Dataset entries ->

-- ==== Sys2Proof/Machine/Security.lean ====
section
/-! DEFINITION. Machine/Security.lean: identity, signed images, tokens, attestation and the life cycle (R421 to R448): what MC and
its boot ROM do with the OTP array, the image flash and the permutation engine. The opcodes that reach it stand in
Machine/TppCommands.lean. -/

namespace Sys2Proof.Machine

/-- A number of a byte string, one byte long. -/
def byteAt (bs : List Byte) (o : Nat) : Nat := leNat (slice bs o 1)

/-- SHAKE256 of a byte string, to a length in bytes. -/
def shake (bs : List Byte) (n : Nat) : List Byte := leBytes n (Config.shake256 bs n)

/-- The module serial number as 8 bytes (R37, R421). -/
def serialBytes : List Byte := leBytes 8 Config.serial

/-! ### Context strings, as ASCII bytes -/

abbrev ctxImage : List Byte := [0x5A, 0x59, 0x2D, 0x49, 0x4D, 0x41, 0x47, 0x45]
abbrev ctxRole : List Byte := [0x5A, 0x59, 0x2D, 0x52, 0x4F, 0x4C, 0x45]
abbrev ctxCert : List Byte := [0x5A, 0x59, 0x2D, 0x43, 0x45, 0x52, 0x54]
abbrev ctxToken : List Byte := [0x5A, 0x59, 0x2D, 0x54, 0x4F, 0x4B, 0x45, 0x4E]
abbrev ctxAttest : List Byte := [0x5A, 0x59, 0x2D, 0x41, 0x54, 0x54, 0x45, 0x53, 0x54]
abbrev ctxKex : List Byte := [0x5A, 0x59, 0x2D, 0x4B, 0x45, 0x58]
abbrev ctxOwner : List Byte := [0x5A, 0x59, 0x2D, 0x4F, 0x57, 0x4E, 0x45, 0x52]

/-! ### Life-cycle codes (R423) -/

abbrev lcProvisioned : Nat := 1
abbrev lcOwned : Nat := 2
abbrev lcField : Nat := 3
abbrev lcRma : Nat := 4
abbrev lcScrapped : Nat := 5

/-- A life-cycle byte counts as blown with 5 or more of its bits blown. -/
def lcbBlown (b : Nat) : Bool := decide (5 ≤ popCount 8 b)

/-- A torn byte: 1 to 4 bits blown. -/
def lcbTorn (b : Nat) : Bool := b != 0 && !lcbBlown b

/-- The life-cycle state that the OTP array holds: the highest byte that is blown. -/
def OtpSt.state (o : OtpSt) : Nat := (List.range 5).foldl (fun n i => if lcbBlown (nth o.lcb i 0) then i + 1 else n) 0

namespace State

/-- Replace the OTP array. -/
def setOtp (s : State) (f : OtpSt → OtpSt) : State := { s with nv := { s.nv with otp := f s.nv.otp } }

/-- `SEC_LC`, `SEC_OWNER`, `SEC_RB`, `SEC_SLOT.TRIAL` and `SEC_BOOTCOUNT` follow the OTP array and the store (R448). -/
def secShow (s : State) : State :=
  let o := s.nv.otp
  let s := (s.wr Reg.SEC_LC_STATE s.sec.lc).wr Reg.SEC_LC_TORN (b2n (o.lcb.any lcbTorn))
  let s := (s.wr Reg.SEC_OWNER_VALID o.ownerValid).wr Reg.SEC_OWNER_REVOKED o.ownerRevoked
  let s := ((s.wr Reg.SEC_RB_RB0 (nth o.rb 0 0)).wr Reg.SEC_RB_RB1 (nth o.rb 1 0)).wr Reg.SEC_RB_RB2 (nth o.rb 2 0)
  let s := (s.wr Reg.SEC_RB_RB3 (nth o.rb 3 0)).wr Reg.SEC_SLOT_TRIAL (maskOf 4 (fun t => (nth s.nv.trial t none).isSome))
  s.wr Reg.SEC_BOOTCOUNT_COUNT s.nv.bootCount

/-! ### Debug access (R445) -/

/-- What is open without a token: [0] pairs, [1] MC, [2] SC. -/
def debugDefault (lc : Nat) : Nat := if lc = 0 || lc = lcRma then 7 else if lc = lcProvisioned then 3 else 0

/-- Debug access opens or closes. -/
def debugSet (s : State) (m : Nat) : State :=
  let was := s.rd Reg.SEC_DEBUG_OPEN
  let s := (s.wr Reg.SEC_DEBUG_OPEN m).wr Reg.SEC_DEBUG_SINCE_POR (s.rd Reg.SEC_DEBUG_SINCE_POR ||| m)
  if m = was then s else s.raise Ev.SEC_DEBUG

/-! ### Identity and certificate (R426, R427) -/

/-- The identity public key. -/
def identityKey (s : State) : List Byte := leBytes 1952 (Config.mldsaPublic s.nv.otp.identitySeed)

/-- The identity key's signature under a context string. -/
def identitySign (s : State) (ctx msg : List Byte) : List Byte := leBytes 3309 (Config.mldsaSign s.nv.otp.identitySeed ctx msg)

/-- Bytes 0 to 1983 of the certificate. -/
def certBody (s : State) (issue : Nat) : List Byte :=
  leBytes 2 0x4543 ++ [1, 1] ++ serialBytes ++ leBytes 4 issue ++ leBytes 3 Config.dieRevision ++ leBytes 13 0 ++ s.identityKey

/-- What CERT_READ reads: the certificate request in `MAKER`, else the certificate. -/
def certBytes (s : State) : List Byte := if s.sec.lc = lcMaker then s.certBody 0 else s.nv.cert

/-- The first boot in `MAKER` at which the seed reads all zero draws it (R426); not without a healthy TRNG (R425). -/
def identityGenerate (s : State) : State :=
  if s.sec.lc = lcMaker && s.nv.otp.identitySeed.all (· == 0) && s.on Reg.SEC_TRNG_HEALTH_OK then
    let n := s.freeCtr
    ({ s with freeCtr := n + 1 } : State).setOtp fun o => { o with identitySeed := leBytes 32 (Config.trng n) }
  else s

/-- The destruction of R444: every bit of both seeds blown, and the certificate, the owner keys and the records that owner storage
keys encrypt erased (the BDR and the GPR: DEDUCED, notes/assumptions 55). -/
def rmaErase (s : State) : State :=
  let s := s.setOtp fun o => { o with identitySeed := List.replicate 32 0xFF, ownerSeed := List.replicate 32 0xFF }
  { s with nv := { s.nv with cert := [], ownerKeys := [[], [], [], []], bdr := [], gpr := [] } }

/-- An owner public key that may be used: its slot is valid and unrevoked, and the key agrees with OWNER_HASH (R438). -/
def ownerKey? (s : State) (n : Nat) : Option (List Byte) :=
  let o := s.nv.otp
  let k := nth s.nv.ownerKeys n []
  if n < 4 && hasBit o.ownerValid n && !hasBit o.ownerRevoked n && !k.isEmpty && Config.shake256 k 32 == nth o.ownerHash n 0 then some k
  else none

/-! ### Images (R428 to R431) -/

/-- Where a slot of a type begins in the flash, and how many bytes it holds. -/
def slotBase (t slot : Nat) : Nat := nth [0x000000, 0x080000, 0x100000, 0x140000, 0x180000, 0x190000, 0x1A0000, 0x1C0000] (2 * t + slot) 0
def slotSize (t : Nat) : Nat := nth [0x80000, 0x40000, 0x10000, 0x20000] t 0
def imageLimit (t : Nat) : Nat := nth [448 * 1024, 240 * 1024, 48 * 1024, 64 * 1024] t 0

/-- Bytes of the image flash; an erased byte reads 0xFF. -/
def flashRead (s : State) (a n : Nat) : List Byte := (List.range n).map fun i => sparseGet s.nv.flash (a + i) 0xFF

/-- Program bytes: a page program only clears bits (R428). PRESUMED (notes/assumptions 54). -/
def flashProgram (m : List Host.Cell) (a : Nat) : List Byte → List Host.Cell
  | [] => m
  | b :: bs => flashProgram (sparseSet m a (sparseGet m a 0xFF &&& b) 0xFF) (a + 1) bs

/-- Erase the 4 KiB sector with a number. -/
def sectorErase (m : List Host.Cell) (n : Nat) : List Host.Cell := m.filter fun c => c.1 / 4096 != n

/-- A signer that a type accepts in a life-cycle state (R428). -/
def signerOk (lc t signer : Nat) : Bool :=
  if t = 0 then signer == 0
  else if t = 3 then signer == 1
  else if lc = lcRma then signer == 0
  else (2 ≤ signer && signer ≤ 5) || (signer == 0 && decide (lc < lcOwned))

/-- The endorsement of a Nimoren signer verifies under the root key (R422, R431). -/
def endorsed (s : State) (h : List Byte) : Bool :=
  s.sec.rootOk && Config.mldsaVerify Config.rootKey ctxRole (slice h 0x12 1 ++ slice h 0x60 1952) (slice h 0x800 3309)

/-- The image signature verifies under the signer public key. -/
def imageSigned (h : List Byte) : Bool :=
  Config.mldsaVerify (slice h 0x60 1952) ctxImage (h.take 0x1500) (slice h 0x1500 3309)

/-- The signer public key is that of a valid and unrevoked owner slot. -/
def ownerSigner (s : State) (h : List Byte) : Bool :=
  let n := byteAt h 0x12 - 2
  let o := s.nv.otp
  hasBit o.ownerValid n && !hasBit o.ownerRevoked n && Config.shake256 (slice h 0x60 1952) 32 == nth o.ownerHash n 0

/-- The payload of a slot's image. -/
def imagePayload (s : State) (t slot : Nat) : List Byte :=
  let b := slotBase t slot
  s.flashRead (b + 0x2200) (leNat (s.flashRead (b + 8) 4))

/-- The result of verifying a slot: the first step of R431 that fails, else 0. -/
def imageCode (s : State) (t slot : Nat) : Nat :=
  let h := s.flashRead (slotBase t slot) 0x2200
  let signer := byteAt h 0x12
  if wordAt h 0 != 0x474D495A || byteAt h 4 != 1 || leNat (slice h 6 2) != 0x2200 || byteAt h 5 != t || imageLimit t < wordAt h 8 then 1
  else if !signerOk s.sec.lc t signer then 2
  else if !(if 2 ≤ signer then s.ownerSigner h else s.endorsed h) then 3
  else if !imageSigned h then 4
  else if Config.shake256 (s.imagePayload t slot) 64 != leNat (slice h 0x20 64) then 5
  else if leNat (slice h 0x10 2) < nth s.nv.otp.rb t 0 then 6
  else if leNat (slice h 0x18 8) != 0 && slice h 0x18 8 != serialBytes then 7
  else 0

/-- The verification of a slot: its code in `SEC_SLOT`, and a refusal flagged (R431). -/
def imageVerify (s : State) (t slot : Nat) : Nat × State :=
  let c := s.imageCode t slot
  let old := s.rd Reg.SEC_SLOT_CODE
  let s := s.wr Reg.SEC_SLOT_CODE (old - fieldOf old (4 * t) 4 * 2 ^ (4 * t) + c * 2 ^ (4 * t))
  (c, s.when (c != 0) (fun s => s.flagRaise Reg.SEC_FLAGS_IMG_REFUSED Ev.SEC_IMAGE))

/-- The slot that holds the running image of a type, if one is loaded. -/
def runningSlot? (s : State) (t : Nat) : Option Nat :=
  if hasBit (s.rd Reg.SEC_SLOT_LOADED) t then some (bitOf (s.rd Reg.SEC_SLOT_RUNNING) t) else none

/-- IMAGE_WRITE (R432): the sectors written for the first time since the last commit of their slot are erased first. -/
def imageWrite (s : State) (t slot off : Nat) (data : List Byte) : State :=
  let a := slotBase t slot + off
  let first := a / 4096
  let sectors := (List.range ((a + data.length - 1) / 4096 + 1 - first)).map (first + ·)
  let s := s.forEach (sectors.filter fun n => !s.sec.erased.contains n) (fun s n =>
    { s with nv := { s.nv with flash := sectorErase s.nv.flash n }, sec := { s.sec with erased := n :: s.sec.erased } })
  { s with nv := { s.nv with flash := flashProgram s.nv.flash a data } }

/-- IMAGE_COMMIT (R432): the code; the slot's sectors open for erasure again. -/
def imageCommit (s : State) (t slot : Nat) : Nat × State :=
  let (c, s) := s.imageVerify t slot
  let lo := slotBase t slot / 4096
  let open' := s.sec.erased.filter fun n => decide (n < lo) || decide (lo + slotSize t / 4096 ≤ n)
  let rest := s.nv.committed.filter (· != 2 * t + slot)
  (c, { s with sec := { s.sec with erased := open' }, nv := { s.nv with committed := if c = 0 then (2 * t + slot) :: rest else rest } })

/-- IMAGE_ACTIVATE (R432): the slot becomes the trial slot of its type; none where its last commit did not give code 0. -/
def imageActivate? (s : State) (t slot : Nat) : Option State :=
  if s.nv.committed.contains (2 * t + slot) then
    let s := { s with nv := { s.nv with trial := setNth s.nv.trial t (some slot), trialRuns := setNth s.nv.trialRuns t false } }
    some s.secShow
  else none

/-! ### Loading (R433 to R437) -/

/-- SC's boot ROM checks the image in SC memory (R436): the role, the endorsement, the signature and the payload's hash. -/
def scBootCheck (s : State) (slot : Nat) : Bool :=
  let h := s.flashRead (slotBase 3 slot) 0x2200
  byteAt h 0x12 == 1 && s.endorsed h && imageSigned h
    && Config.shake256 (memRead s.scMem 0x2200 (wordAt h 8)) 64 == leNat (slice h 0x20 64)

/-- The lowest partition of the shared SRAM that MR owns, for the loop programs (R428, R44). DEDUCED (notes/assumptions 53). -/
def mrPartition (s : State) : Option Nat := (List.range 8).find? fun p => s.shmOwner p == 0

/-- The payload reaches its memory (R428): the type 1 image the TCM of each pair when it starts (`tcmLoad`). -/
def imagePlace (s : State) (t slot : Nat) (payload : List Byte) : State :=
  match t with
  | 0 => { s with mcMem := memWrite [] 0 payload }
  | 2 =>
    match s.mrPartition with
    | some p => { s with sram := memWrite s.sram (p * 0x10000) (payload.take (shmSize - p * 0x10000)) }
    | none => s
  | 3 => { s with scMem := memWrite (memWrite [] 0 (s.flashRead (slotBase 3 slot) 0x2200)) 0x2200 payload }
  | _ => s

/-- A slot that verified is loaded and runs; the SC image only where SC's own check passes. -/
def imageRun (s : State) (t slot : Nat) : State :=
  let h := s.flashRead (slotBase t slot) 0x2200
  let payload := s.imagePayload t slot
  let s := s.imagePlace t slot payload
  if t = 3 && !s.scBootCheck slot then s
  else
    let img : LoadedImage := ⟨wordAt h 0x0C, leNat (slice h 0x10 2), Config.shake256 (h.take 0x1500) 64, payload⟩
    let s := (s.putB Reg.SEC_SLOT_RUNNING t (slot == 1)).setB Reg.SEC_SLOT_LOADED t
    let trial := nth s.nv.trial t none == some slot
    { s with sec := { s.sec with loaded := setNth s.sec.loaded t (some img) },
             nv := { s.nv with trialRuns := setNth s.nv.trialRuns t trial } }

Work instructions ->
Extract exactly the lines between the line containing "match s.mrPartition with" and the end of the data, including both.

Reply ->
    match s.mrPartition with
    | some p => { s with sram := memWrite s.sram (p * 0x10000) (payload.take (shmSize - p * 0x10000)) }
    | none => s
  | 3 => { s with scMem := memWrite (memWrite [] 0 (s.flashRead (slotBase 3 slot) 0x2200)) 0x2200 payload }
  | _ => s

/-- A slot that verified is loaded and runs; the SC image only where SC's own check passes. -/
def imageRun (s : State) (t slot : Nat) : State :=
  let h := s.flashRead (slotBase t slot) 0x2200
  let payload := s.imagePayload t slot
  let s := s.imagePlace t slot payload
  if t = 3 && !s.scBootCheck slot then s
  else
    let img : LoadedImage := ⟨wordAt h 0x0C, leNat (slice h 0x10 2), Config.shake256 (h.take 0x1500) 64, payload⟩
    let s := (s.putB Reg.SEC_SLOT_RUNNING t (slot == 1)).setB Reg.SEC_SLOT_LOADED t
    let trial := nth s.nv.trial t none == some slot
    { s with sec := { s.sec with loaded := setNth s.sec.loaded t (some img) },
             nv := { s.nv with trialRuns := setNth s.nv.trialRuns t trial } }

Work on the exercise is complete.